Data extract:
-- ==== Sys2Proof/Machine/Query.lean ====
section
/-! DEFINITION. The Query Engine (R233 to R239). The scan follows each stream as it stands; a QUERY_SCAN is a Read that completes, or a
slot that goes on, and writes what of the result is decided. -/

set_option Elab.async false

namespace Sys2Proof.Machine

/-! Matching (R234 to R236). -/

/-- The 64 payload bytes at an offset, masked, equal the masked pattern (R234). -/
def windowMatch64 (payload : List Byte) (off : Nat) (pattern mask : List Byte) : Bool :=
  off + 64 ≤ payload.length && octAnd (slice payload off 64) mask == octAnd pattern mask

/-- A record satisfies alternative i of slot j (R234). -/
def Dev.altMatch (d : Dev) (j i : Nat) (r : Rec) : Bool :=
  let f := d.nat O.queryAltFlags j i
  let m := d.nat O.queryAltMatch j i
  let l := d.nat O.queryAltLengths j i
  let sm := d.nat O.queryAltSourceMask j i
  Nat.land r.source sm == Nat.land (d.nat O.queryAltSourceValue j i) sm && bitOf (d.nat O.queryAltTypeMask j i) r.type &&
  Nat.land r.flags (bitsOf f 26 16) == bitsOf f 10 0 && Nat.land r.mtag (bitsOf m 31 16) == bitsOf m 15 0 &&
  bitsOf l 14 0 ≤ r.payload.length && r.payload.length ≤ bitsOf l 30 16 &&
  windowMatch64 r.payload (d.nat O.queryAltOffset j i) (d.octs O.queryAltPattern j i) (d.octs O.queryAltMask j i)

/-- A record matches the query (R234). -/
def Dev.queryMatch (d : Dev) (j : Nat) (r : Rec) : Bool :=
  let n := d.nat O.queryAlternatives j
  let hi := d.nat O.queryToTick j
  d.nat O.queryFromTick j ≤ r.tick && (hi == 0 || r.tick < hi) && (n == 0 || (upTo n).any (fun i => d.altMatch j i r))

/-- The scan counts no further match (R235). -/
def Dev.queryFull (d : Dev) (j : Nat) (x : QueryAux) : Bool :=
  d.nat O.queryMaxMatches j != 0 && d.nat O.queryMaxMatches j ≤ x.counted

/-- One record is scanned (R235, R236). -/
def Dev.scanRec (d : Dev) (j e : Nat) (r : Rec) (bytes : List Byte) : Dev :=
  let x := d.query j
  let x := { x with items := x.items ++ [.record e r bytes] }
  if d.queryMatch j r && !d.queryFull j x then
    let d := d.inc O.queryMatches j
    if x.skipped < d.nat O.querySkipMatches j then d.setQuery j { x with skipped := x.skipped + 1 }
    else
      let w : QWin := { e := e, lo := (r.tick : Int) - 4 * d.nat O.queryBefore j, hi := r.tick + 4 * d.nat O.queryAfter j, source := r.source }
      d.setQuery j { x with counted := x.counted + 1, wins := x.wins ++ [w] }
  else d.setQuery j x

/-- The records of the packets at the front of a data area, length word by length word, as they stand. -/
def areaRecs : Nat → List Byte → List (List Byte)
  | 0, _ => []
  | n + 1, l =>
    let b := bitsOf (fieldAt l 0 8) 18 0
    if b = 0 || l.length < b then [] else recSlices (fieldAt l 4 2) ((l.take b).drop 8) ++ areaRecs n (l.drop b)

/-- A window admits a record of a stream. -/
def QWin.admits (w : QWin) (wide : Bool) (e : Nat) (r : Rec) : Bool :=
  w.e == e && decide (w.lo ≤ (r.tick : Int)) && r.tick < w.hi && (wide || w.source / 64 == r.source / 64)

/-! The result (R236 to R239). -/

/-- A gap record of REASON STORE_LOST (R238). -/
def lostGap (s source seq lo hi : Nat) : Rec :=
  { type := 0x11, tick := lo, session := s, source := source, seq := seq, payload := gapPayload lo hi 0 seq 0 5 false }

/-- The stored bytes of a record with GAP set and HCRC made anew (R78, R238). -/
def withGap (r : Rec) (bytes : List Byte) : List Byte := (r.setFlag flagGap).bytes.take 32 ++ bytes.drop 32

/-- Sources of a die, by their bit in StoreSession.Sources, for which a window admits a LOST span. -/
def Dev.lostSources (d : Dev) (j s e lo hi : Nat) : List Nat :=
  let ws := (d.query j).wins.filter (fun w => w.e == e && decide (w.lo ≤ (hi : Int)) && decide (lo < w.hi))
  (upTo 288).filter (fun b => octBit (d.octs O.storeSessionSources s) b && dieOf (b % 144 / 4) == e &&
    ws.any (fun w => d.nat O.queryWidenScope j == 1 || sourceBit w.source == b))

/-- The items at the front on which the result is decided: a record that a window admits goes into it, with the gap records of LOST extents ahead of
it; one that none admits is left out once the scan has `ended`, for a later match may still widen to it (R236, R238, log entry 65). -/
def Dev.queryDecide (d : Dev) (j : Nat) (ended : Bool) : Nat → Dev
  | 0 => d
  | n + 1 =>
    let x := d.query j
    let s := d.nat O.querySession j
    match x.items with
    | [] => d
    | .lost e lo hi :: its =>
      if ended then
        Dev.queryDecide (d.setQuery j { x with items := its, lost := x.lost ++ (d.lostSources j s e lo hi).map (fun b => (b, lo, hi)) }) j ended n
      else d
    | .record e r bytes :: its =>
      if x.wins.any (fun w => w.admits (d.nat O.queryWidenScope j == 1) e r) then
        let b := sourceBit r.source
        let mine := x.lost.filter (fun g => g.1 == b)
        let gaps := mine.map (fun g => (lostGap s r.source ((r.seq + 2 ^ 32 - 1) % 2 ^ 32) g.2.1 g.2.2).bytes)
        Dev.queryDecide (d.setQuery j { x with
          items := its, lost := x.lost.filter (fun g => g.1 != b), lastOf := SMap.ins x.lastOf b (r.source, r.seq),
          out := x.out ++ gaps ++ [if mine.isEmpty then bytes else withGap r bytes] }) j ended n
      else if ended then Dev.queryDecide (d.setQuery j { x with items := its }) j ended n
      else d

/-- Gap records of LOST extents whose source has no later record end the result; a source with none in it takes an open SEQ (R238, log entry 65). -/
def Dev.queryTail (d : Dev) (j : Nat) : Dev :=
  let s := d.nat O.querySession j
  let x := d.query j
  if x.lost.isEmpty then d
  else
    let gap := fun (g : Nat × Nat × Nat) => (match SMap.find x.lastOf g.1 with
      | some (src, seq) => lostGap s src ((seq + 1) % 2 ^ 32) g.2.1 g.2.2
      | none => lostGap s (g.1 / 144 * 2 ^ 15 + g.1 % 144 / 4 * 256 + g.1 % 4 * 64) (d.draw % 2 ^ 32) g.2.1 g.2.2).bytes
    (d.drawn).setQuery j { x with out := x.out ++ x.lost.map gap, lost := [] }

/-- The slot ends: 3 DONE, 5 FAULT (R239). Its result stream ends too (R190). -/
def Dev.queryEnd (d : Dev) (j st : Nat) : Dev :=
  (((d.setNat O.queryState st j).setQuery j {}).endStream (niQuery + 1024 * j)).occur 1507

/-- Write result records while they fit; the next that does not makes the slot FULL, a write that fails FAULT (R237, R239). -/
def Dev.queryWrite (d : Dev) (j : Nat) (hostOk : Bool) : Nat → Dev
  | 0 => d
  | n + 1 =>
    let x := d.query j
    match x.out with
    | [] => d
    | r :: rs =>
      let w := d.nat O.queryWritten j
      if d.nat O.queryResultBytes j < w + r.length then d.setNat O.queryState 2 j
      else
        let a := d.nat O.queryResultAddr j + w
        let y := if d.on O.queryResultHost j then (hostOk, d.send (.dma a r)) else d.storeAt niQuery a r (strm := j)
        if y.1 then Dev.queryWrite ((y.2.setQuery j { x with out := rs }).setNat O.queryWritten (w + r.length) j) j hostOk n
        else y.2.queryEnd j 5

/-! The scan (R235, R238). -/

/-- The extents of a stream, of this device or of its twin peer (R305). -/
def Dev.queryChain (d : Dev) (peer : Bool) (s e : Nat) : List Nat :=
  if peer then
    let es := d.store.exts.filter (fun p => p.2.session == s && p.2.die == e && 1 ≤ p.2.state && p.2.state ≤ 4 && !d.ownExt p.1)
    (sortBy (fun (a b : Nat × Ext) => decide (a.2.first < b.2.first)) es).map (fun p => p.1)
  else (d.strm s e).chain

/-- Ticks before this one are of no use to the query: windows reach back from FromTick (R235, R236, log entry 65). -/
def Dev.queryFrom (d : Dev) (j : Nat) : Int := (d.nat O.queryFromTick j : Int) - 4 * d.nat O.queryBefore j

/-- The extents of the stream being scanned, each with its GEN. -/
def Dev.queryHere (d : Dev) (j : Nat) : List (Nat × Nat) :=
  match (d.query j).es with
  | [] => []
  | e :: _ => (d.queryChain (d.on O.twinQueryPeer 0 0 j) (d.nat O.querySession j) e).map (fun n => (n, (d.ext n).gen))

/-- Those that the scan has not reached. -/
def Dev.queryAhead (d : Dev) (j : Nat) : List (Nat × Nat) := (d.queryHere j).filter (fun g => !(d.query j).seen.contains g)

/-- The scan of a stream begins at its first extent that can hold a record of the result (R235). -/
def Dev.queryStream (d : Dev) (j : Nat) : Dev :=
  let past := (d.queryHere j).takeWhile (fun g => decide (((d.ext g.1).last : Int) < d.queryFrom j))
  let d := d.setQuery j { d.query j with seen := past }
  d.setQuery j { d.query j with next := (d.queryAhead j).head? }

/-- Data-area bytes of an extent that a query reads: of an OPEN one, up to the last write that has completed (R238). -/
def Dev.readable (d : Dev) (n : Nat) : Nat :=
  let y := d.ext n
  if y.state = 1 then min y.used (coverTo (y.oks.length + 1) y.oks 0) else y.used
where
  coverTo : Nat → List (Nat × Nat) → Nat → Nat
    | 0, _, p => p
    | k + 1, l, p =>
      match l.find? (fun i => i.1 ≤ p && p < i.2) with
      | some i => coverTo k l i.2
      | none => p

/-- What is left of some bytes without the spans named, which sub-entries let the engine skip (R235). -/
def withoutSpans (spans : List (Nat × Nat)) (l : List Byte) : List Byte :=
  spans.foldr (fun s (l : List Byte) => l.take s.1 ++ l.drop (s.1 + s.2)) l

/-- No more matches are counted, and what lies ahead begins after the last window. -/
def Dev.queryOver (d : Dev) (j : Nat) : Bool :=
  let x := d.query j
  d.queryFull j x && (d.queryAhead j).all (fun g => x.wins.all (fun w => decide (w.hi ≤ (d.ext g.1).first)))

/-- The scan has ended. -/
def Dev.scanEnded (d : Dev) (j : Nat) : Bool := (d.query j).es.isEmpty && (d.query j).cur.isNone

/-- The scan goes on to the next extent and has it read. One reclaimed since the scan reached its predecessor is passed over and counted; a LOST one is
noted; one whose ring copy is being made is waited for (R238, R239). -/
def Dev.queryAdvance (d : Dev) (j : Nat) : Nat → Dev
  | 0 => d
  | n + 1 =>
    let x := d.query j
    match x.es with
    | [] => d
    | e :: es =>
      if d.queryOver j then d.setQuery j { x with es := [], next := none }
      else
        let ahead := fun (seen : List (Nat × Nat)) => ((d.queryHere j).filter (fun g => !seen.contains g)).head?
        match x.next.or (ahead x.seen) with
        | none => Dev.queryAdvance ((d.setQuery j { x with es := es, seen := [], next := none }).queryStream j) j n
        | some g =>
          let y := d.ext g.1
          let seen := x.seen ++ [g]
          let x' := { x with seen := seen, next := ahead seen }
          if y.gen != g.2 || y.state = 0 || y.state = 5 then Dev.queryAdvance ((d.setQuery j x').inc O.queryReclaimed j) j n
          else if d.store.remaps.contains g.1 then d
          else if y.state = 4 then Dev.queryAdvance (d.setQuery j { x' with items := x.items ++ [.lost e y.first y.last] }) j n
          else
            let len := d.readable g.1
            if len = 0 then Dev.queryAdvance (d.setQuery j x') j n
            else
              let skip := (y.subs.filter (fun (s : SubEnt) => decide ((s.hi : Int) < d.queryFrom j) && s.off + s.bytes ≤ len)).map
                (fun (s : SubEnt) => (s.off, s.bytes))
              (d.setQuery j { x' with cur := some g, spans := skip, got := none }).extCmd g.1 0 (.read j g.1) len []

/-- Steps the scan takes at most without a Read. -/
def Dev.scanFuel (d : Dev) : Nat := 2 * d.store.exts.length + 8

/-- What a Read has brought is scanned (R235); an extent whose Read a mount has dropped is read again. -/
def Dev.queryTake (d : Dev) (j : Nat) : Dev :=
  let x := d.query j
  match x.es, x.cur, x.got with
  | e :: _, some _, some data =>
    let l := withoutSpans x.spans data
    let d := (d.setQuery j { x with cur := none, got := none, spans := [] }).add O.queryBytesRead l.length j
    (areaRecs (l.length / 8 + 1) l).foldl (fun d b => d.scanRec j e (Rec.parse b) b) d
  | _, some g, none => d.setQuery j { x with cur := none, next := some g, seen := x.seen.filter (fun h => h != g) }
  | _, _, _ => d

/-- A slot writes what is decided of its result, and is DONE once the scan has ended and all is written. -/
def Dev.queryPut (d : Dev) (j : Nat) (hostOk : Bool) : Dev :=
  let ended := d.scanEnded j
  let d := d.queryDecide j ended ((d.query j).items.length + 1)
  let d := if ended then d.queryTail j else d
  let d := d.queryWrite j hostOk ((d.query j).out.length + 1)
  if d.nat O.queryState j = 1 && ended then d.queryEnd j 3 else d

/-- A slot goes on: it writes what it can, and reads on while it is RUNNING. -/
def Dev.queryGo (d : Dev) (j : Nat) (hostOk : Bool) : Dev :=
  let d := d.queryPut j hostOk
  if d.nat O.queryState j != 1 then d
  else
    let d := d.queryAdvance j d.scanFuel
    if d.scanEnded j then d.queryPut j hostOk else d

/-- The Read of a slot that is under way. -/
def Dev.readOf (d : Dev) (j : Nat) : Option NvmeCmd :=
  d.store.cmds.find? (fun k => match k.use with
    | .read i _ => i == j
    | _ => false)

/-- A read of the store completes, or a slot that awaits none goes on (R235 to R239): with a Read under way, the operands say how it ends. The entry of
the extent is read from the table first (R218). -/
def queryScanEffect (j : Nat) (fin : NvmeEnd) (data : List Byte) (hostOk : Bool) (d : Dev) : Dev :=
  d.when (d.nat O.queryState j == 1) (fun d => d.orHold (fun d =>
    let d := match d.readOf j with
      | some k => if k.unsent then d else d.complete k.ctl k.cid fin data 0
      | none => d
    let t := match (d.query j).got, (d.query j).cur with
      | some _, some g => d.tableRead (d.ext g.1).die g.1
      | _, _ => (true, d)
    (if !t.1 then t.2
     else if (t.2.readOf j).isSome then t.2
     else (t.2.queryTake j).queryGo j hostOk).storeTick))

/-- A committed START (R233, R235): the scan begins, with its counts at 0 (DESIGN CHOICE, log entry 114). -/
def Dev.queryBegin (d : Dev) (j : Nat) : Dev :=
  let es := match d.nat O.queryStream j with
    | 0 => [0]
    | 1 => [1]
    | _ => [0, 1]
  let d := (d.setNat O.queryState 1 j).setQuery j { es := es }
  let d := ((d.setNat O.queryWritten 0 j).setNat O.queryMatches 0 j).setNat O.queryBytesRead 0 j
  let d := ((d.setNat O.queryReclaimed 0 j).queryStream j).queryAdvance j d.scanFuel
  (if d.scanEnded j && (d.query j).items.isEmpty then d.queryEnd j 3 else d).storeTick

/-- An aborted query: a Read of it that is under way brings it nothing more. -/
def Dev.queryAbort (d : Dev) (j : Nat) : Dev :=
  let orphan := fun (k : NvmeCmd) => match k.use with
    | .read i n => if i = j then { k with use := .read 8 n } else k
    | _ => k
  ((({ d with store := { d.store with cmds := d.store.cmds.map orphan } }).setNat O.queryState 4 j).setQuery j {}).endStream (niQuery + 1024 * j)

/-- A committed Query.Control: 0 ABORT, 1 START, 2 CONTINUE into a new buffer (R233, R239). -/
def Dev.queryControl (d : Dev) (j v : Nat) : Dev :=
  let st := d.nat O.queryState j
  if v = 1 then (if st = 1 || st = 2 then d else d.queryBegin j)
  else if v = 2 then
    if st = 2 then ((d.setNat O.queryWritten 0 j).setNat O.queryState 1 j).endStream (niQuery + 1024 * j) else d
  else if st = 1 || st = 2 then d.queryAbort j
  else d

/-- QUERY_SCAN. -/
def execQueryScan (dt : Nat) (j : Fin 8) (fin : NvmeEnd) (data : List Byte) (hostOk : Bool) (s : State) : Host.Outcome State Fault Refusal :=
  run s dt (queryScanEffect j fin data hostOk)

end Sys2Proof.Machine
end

What is expected: Tell me how many lines in the data include "lostSources", giving only the number.

Reply: 2